Days later Trump paused for 13 seconds while the mostly white crowd at his North Carolina rally chanted “send her back” in reference to Omar. He later said he disagreed with the chants, despite fanning flames with his rhetoric for days.
It was: “I know the right way to be a patriot, and you don’t level critiques against your government, not this way and not if you’re a person of color,” Hackshaw said.
Trump has a history of discrimination that suggest that those who do not fit his concept of those worthy of belonging simply shouldn't be here.
In the 1970s, the Department of Justice Civil Rights division sued the Trump Management Corp. for violating fair housing practices in refusing to rent to black or Puerto Rican residents. The Trumps settled in 1975 and were required to reform their business practices to ensure apartments were rented without bias.
In 2011 and for the next five years, he pushed and perpetuated the false narrative that President Barack Obama, the nation's first black president, was not born in the U.S.
In his 2015 presidential campaign launch, he called Mexican immigrants "rapists" who seek to bring crime and drugs to the U.S.
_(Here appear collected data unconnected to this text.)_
/-- The item that a sector of memory is, for the task that reads it (Table 4.9). -/
def itemAt (im : JobImage) (t : TaskRec) (addr : Nat) (s : State) : Mism :=
  let prod := gemmClass (decodeGemm t.body).kind
  let at_ := fun (e : TensorEntry) => (addr - ptrAddr e.base) / 32
  let fbFmt := fun (e : TensorEntry) (i : Nat) =>
    match entryFor im e.tensor 0x04 with
    | some x => if (decodeSide (physRead s (ptrAddr x.base + sideOffset i) 40)).fb then 2 else 1
    | none => 1
  let mk := fun (e : TensorEntry) (c f : Nat) =>
    ({ cls := c, fmt := f, skind := e.skind, tensor := e.tensor, addr := addr, index := at_ e } : Mism)
  match entryAt im addr with
  | none => { cls := outClass im t, fmt := firstFmt (outClass im t), skind := 0, tensor := 0, addr := addr, index := 0 }
  | some e =>
    if e.skind = 0x03 then mk e 0 (fbFmt e ((addr - ptrAddr e.base) / 128))
    else if e.skind = 0x04 then mk e 0 1
    else if e.skind = 0x05 ∨ e.skind = 0x06 then mk e 0 2
    else if t.dtype = 1 ∧ e.skind = 0x02 then mk e prod 2
    else if t.dtype = 1 ∧ (e.skind = 0x07 ∨ e.skind = 0x08) then mk e prod 0
    else if e.skind = 0x0E ∨ e.skind = 0x0F then mk e 4 4
    else if t.dtype = 3 ∧ ((0x15 ≤ e.skind ∧ e.skind ≤ 0x18) ∨ e.skind = 0x09 ∨ e.skind = 0x0A) then mk e 5 5
    else if e.skind = 0x13 ∨ e.skind = 0x14 then mk e 3 3
    else mk e (outClass im t) (firstFmt (outClass im t))

/-- Poison the task that reads a sector which returned an uncorrectable error (R187, R99). -/
def poisonReader (who : Requester) (addr : Nat) (s : State) : State :=
  match s.job.image, taskOf who s with
  | some im, some (t, r) => streamMismatch im t r.step (itemAt im t addr s) s
  | _, _ => s

/-! ### Error bookkeeping (R171, R187, R188) -/

/-- Whether two error records are of one row. -/
def sameRow (pc bank row : Nat) (r : RowErr) : Bool := r.pc == pc && r.bank == bank && r.row == row

/-- Marked rows of a bank. -/
def markedRows (pc bank : Nat) (st : Stack) : Nat := (st.rows.filter fun r => r.marked && r.pc == pc && r.bank == bank).length

/-- Mark a bank for repair (R188). -/
def markBank (i : Fin 32) (pc bank : Nat) (s : State) : State :=
  if s.memStacks[i].bankMarks.contains (pc, bank) then s
  else modStack i (fun st => { st with bankMarks := st.bankMarks ++ [(pc, bank)] }) s

/-- Mark a row for repair, and its bank with more than 16 rows marked (R188). -/
def markRow (i : Fin 32) (pc bank row : Nat) (s : State) : State :=
  let st := s.memStacks[i]
  if st.rows.any fun r => sameRow pc bank row r && r.marked then s
  else
    let e := (st.rows.find? (sameRow pc bank row)).getD { pc := pc, bank := bank, row := row, times := [], marked := false }
    let s := modStack i (fun st => { st with rows := st.rows.filter (fun r => !sameRow pc bank row r) ++ [{ e with marked := true }] }) s
    let s := logEv 0x0012 (unitWord 3 i.val 0) i.val pc bank row s
    if 16 < markedRows pc bank s.memStacks[i] then markBank i pc bank s else s
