-- ==== Sys2Proof/Machine/TaskRows.lean ====
section
/-! DEFINITION. TASK_END: the end of a task's work, after the writes that reached the lines it touches before it (R138, R140, R174). -/

namespace Sys2Proof.Machine

/-- Apply the parked writes to what a pointer reaches (R174). -/
def settlePtr (p off n : Nat) (s : State) : State :=
  match ptr p with
  | .phys a => settleRange (a + off) n s
  | _ => s

/-- Apply the parked writes to the reduced buffer of a reduction (R174). -/
def settlePlan (r : PlanEntry) (s : State) : State := settlePtr r.dst 0 (elemSize r.kind * r.elems) s

/-- Apply the parked writes to the lines that a task touches; a SEND lands in the reduced buffer of its reduction (R174). -/
def settleTask (im : JobImage) (t : TaskRec) (s : State) : State :=
  let s := (taskSpans im t).foldl (fun s p => settleRange p.1 p.2 s) s
  if t.dtype = 5 then
    match planRec (decodeSend t.body).redid s with
    | some r => settlePlan r s
    | none => s
  else s

/-- TASK_END (R138, R140). -/
def execTaskEnd (task : Nat) (s : State) : Host.Outcome State Fault Refusal :=
  .next (onRunning task (fun im t r s => endTask im t r (settleTask im t s)) s)

end Sys2Proof.Machine
end

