-- ==== Sys2Proof/Machine/Repair.lean ====
section
/-! DEFINITION. The row and bank repair unit at a checkpoint stop or a boot (R188, R189). -/

namespace Sys2Proof.Machine

/-- SUB of a row or bank record (Table 11.9). -/
def rowSub (pc bank row : Nat) : Nat := pc * 2 ^ 21 + bank * 2 ^ 15 + row % 2 ^ 15

/-- Spare rows of a bank that the ledger has given out. -/
def rowsUsed (i pc bank : Nat) (s : State) : Nat :=
  ((inForce (ledgerUnion s.flash)).filter fun r => r.kind == 0x20 && r.index == i && r.sub / 2 ^ 15 == rowSub pc bank 0 / 2 ^ 15).length

/-- Spare banks of a pseudo-channel that the ledger has given out. -/
def banksUsed (i pc : Nat) (s : State) : Nat :=
  ((inForce (ledgerUnion s.flash)).filter fun r => r.kind == 0x21 && r.index == i && r.sub / 2 ^ 21 == pc).length

/-- Remap a marked bank to the next spare bank of its pseudo-channel, or log the shortage (R188, R189). -/
def remapBank (i : Fin 32) (s : State) (b : Nat × Nat) : State :=
  let n := banksUsed i.val b.1 s
  let s := logEv 0x0012 (unitWord 3 i.val 0) i.val b.1 b.2 0 s
  if 2 ≤ n then s
  else
    let s := ledgerAppend 0x21 4 i.val (rowSub b.1 b.2 0) (leBytes 4 n) s
    modStack i (fun st => { st with bankMarks := st.bankMarks.filter (· != b),
                                    rows := st.rows.filter fun r => !(r.pc == b.1 && r.bank == b.2) }) s

/-- Remap a marked row to the next spare row of its bank, or log the shortage (R188, R189). -/
def remapRow (i : Fin 32) (s : State) (e : RowErr) : State :=
  let n := rowsUsed i.val e.pc e.bank s
  let s := logEv 0x0012 (unitWord 3 i.val 0) i.val e.pc e.bank e.row s
  if 16 ≤ n then s
  else
    let s := ledgerAppend 0x20 4 i.val (rowSub e.pc e.bank e.row) (leBytes 4 n) s
    modStack i (fun st => { st with rows := st.rows.filter (· != e) }) s

/-- Remap the marked banks and rows of a stack. -/
def remapStack (s : State) (i : Fin 32) : State :=
  let s := s.memStacks[i].bankMarks.foldl (remapBank i) s
  (s.memStacks[i].rows.filter (·.marked)).foldl (remapRow i) s

/-- Remap every marked row and bank of the package. -/
def remapAll (s : State) : State := (List.finRange 32).foldl remapStack s

end Sys2Proof.Machine
end

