/-- Complete or end TWIN_PAIR where the held PAIR_REQ of the named neighbour decides it (R282, R284). -/
def tryPair (s : State) : State :=
  match pairOp s with
  | none => s
  | some a =>
    let phys := arg a.entry 0 2
    let ovr := bit (arg a.entry 2 1) 0
    match s.twin.held.find? fun h => h.phys == phys with
    | none => s
    | some h =>
      if !h.twinok then endOp 0x0203 (doneNow 6 0 s) s
      else
        let same := h.feed == s.power.straps.feed.toNat
        if same && !(ovr && h.override) then s
        else
          endOp 0x0203 (doneNow 0 0 s) (modTwin (fun t =>
            { t with phys := some phys, exposed := same, unprotected := false, areaLost := false, rx := none,
                     changed := t.changed || decide (t.phys != some phys) }) s)

/-- End the pairing; every record stays (R284). -/
def endPair (s : State) : State := modTwin (fun t => { t with phys := none, exposed := false, rx := none }) s

/-- The PAIR_REQ of this package (Table 11.1). -/
def pairArgs (ovr : Bool) (s : State) : Bytes :=
  leBytes 2 (physId s) ++ leBytes 1 s.power.straps.feed.toNat ++ leBytes 1 (b2n ovr + 2 * b2n (canTwin s)) ++
    leBytes 2 s.far[0].wr ++ leBytes 2 s.far[1].wr ++ leBytes 8 (min s.far[0].cap s.far[1].cap)

/-- Start TWIN_PAIR: PAIR_REQ goes out whatever the test of R283 gives, and the command ends at once where it cannot complete (R282). -/
def startPair (phys : Nat) (ovr : Bool) (s : State) : State :=
  let s := peerToPhys 0x8001 phys (pairArgs ovr s) s
  if !canTwin s then endOp 0x0203 (doneNow 6 0 s) s else tryPair s

/-- A PAIR_REQ that names this package is held for 1 s (R282). -/
def recvPair (e : PeerEntry) (s : State) : State :=
  let b := e.bytes
  let h : HeldPair := { phys := arg b 0 2, feed := arg b 2 1, override := bit (arg b 3 1) 0, twinok := bit (arg b 3 1) 1, since := s.now }
  let s := modTwin (fun t => { t with held := t.held.filter (fun x => x.phys != h.phys) ++ [h] }) s
  tryPair (peerAnswer e 1 0 s)

/-! ### Taking a checkpoint (R291, Table 11.4) -/

/-- The slot that does not hold the rollback point (R285). -/
def targetSlot (s : State) : Nat :=
  match s.twin.rollback with
  | some (_, k) => 1 - k
  | none => 0

/-- I of R293 in ns: √(2 · C · M), clamped to 120 s to 14,400 s. -/
def interval (s : State) : Nat := min 14400000000000 (max 120000000000 (isqrt (2 * stopTime s * s.twin.m)))

/-- ARGS of CKPT_SCHED. -/
def schedArgs (t : Nat) (s : State) : Bytes := leBytes 4 t ++ leBytes 8 s.twin.m ++ leBytes 8 (runTime s)

/-- A list of scheduled steps with one more. -/
def addSched (t : Nat) (l : List Nat) : List Nat := if l.contains t then l else l ++ [t]

/-- Schedule the checkpoint of a step: broadcast CKPT_SCHED and take it as received. -/
def schedule (t : Nat) (s : State) : State :=
  let s := peerBcast 0x8010 t (schedArgs t s) s
  modTwin (fun w => { w with sched := addSched t w.sched, schedRun := runTime s }) s

/-- A CKPT_SCHED: one checkpoint of a step that has not ended, however often it is named (Table 11.4). The lead keeps its own M. -/
def recvSched (e : PeerEntry) (s : State) : State :=
  let t := arg e.bytes 0 4
  if running s && decide (s.job.cstep ≤ t) then
    modTwin (fun w => { w with sched := addSched t w.sched, m := if logId s = 0 then w.m else arg e.bytes 4 8, schedRun := arg e.bytes 12 8 }) s
  else s

/-- Report the outcome of this package's record to the lead. -/
def reportDone (t r : Nat) (s : State) : State := peerToLog 0x8014 0 t (leBytes 4 t ++ leBytes 1 r) s

/-- The start of a checkpoint of step `t` at the old T0(t + 1), whose stop ends at `newOrigin`: marked rows are remapped, MAGIC in the
twin's target slot is zeroed, and CKPT_BEGIN follows. -/
def ckptStart (im : JobImage) (t newOrigin : Nat) (s : State) : State :=
  let s := remapAll s
  let s := modTwin (fun w => { w with sched := w.sched.filter (fun k => decide (t < k)), inProg := some t, newOrigin := newOrigin, sent := none, doneFrom := [] }) s
  match s.twin.phys with
  | none => s
  | some p =>
    let k := targetSlot s
    let s := sendSlotWrite p k 0 (leBytes 32 0) s
    peerToPhys 0x8011 p (leBytes 4 t ++ leBytes 1 k ++ leBytes 3 0 ++ leBytes 8 (field (recordOf im t s).header 24 8)) s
For many minorities who call the U.S. “home” there is often a lot to unpack in the phrase "go back."
Hackshaw’s own black and Caribbean family were the first to move into her Long Island neighborhood roughly 30 decades ago.
When her father stopped by to look at the house before he bought it. Three future neighbors stopped by to ask, “Do you think you can afford it?”
When the moving trucks came, “Neighbors on both side of the house moved in a year and the neighbors across the street built a fence around their house. They didn’t speak to us until I was in my 20’s. We moved in when I was 11 years old.”
Hackshaw reflects on it, “They didn’t have to tell us to go back, but they let us know that they weren’t welcome.”
A neighbor since then once came by to ask her father an Army veteran: “Why don’t you fly the American flag?”